> What you need to do: Where does the word "moveValley" show up in the records? Copy every line that has it.

[Extracted records]
....
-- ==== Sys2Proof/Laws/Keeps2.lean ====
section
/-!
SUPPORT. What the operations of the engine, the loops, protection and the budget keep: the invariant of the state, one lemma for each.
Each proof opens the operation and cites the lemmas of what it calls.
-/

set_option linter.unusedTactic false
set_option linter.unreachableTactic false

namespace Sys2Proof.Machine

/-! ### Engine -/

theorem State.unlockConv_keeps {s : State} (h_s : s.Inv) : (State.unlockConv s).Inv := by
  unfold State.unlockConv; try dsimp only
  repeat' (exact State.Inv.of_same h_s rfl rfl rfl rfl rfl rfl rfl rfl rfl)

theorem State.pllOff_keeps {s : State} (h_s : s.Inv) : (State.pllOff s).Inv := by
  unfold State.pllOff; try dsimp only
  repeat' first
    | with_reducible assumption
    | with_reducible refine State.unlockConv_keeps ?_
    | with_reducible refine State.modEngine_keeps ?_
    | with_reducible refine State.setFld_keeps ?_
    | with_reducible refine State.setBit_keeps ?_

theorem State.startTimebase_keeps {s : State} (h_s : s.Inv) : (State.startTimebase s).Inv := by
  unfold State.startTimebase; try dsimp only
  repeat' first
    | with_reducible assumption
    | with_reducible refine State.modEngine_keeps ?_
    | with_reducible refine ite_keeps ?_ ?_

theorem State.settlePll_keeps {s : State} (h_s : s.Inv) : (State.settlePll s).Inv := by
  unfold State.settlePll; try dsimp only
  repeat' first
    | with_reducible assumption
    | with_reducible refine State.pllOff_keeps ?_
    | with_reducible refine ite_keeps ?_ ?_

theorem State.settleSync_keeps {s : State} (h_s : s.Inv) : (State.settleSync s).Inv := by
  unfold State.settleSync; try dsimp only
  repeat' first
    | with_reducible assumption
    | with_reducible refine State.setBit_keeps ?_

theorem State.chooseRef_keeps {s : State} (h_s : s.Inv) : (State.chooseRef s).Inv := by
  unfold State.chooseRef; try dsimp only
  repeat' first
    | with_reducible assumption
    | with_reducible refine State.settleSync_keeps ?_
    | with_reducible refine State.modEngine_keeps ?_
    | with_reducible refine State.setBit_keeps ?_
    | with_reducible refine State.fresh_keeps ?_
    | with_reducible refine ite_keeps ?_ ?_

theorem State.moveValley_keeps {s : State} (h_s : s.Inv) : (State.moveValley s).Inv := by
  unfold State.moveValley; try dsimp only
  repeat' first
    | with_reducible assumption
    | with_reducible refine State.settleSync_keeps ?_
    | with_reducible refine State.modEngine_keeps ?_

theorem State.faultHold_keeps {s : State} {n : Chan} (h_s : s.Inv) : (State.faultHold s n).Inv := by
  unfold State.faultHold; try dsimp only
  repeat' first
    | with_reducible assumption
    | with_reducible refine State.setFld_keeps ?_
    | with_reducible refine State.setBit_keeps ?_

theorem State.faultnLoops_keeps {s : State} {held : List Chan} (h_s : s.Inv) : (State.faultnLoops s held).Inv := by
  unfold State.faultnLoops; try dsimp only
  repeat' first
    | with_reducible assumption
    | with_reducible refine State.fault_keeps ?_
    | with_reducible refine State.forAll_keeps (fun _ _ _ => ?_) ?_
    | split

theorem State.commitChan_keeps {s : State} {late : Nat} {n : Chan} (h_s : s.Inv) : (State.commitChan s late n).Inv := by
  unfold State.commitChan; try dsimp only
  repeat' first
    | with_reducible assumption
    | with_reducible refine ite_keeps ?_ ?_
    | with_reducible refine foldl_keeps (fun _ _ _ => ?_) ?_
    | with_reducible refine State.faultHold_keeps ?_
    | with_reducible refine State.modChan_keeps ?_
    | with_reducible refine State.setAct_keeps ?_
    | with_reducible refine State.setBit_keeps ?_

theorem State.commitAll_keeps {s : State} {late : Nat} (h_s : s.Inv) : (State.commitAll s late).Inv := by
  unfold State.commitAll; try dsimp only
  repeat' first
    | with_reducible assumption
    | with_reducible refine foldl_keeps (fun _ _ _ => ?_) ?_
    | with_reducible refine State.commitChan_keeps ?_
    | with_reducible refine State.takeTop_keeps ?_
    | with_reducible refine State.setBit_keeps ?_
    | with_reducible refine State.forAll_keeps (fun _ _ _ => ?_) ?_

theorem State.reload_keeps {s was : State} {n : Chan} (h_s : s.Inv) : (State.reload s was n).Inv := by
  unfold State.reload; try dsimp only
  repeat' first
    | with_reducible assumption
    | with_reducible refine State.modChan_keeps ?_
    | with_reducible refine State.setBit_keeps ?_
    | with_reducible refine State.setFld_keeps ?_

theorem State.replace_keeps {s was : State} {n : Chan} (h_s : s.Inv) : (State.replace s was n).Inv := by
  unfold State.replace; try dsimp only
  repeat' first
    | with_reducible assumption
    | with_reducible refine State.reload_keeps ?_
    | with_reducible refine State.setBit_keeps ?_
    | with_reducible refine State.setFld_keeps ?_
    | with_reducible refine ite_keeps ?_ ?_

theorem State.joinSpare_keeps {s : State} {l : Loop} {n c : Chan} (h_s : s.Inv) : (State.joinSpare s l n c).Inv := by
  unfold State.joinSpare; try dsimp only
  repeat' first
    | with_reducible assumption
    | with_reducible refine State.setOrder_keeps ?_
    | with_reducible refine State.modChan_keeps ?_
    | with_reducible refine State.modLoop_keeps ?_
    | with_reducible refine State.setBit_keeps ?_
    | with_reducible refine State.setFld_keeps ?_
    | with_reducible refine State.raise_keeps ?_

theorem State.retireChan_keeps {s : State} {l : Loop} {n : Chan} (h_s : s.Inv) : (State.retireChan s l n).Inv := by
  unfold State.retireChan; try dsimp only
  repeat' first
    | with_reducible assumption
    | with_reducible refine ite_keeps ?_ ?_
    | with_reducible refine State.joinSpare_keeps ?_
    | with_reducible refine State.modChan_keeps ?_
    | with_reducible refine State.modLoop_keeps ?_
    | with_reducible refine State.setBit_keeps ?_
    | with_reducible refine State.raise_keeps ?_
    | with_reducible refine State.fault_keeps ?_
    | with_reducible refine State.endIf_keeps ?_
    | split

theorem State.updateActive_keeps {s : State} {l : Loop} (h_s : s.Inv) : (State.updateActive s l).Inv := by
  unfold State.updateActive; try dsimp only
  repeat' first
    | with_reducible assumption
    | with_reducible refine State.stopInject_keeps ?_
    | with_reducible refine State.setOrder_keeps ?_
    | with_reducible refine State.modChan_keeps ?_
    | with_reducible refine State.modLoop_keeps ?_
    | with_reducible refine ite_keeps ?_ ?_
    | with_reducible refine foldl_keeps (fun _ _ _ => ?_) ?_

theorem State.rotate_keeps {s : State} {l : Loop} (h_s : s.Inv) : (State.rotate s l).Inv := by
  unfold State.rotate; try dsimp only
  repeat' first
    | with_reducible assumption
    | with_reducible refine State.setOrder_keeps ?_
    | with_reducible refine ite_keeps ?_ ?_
....
> Response to this exercise:
theorem State.moveValley_keeps {s : State} (h_s : s.Inv) : (State.moveValley s).Inv := by
  unfold State.moveValley; try dsimp only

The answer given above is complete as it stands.